Figure 5. Sample-size-based rarefaction and extrapolation sampling curve for species richness per ROV photoquadrat on Motuhaku, Nukutai and Te Poroiti reefs.
A total of 53 different sponge species were identified from ROV footage (Table 1), this being a conservative number to ensure certainty of classifications as discussed earlier. Sponges were predominantly from the class Demospongiae, but some calcareous sponges were also seen (Table 1). Of those identified, six (11% of all species recorded) were possibly new or undescribed species (Figure 5, Table 1).
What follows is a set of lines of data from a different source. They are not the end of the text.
/-- R74, R76: the ready input's rise ends CHARGING: a pending fire is given at once, and with no grant the arbiter chooses; its
fall in READY starts the charge timer afresh and unchooses. In the other states only the level is noted. R78, R79, R83: a
cooling expiry sheds one heat unit and tests the chosen request again; the idle timer's expiry discharges an idle generator
to OFF and restarts the timer otherwise. That the expiry of an idle timer that is stopped does nothing is log entry 21. -/
def Obligations.ReadyInputAndTimersMoveTheGenerator : Prop :=
  ∀ s : State,
    (let g := { s.gen with readyInput := true }
     if s.gen.mode ≠ .charging then Does .readyInputRise s { s.begun with gen := g }
     else
       let ready := { s.begun with gen := { g with mode := .ready, chargeTimer := none } }
       match s.gen.holder with
       | none => Does .readyInputRise s ready.choose
       | some h => match h.pending with
         | none => Does .readyInputRise s ready
         | some p => Does .readyInputRise s
             { s.begun with
               gen := { g with mode := .firing, output := .level p, chargeTimer := none, windowTimer := some 20
                               holder := some { h with given := h.given + 1, pending := none } }
               outputs := [.fire p] }) ∧
    (let g := { s.gen with readyInput := false }
     if s.gen.mode ≠ .ready then Does .readyInputFall s { s.begun with gen := g }
     else Does .readyInputFall s
       { s.begun with gen := { g with mode := .charging, chosen := none, chargeTimer := some 6000 } }) ∧
    Does .cooling s
      (State.testChosen { s.begun with gen := { s.gen with heat := s.gen.heat - 1, coolingTimer := some 125 } }) ∧
    Does .idleDischarge s
      (if s.gen.idleTimer = none then s.begun
       else if s.gen.requests = [] ∧ s.gen.holder = none ∧ (s.gen.mode = .ready ∨ s.gen.mode = .charging) then
         ({ s.begun with gen :=
           { s.gen with mode := .off, output := .safe, chargeTimer := none, idleTimer := none } } : State).raise
           (.generatorState .off s.gen.heat)
       else { s.begun with gen := { s.gen with idleTimer := some 900000 } })

/-- R77, R78: in FIRING with a grant held, a sensor report adds E(p), restarts the idle timer and confirms the pop to the
holder; the window's expiry leaves the heat and reports a misfire. The generator goes to READY or CHARGING by the ready
input. In any other state the sensor's report is not acted upon, and the window's timer is stopped: that its expiry then
does nothing is log entry 21. R26, R35, R44: the station acts on the pop it waits for, spoils the frame it is leaving, or
releases a grant it has settled. R35: a confirmed pop asks for the next or completes the entry. R39, R40: a misfire
releases the grant, records the frame SPOILED and releases the slot; the first sets the retake count, and a repeated one is
captured first. That a grant whose station has settled is released at the report is log entry 16, and that a misfired frame
keeps its plan is log entry 17. -/
def Obligations.FiringEndsInPopOrMisfire : Prop :=
  (∀ s : State,
    (s.gen.mode ≠ .firing →
      Does .flashSensorReport s s.begun ∧ Does .flashConfirmWindowExpiry s s.begun) ∧
    (∀ (h : Holder) (p : Nat), s.gen.mode = .firing → s.gen.holder = some h → s.gen.output = .level p →
      s.gen.windowTimer ≠ none →
      let after (g : Gen) : State := { s.begun with gen :=
        if s.gen.readyInput then { g with mode := .ready } else { g with mode := .charging, chargeTimer := some 6000 } }
      Does .flashSensorReport s
        ((after { s.gen with heat := s.gen.heat + popEnergy p, windowTimer := none, idleTimer := some 900000 }).popReport
          h.station (State.confirmPop h.station)) ∧
      Does .flashConfirmWindowExpiry s
        ((after { s.gen with windowTimer := none }).popReport h.station (State.misfire h.station)))) ∧
  (∀ (st : Station) (act : State → State) (s : State),
    let heard := s.modSeq st fun q => { q with popWait := .none }
    s.popReport st act = match (s.seq st).popWait with
      | .none => s
      | .act => act heard
      | .spoil => ((heard.modContext st fun c => { c with request := .none }).releaseGrant st).spoilAndLeave st
      | .discard => heard.releaseGrant st) ∧
  (∀ (st : Station) (s : State) (c : ItemContext) (p : CurrentPlan), (s.seq st).context = some c → c.plan = some p →
    let u := s.modContext st fun c => { c with plan := some { p with confirmed := p.confirmed + 1 } }
    s.confirmPop st = if p.confirmed + 1 < p.plan.pops then u.askPop st else u.completeEntry st) ∧
  ∀ (st : Station) (s : State) (c : ItemContext) (r : Roll), (s.seq st).context = some c → s.rollAt st = some r →
    let captured := s.capture (stationUnit st)
      { kind := .station .misfireRepeat, date := none, station := none, order := some c.order, item := some c.item
        roll := some r.number, frame := some r.next, further := false }
    let spoiled (t : State) : State :=
      (((t.modContext st fun c => { c with request := .none }).releaseGrant st).recordShot st .spoiled).dropSlot st
    (c.retake = 0 → s.misfire st =
      ((spoiled s).modContext st fun c => { c with retake := 1 }).advance true st) ∧
    (1 ≤ c.retake → s.misfire st =
      ((spoiled captured).modSeq st fun q => { q with repeatMisfire := true }).advance false st)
This study has updated the current biogeographic knowledge of the Bay of Plenty. Fifteen sponge species identified (22%) presented new occurrence records for the region and some species’ known depth ranges were extended (Table 2). The sponges identified in this study represent a highly mixed community made up of multiple well connected and diverse assemblages (Figure 6, Table 1). The total list of 53 species comprised of species with northern warm-water and southern cold-water affinities relative to the BoP (22% and 12%, respectively), as well as a range of temperate (27%) and generalist species (39%) (Figure 6, Table 1). Temperate represents species found only in temperate waters, both to the North and to the South of the BoP. Generalist represents species found from the tropics or subtropics all the way through to cold-temperate waters.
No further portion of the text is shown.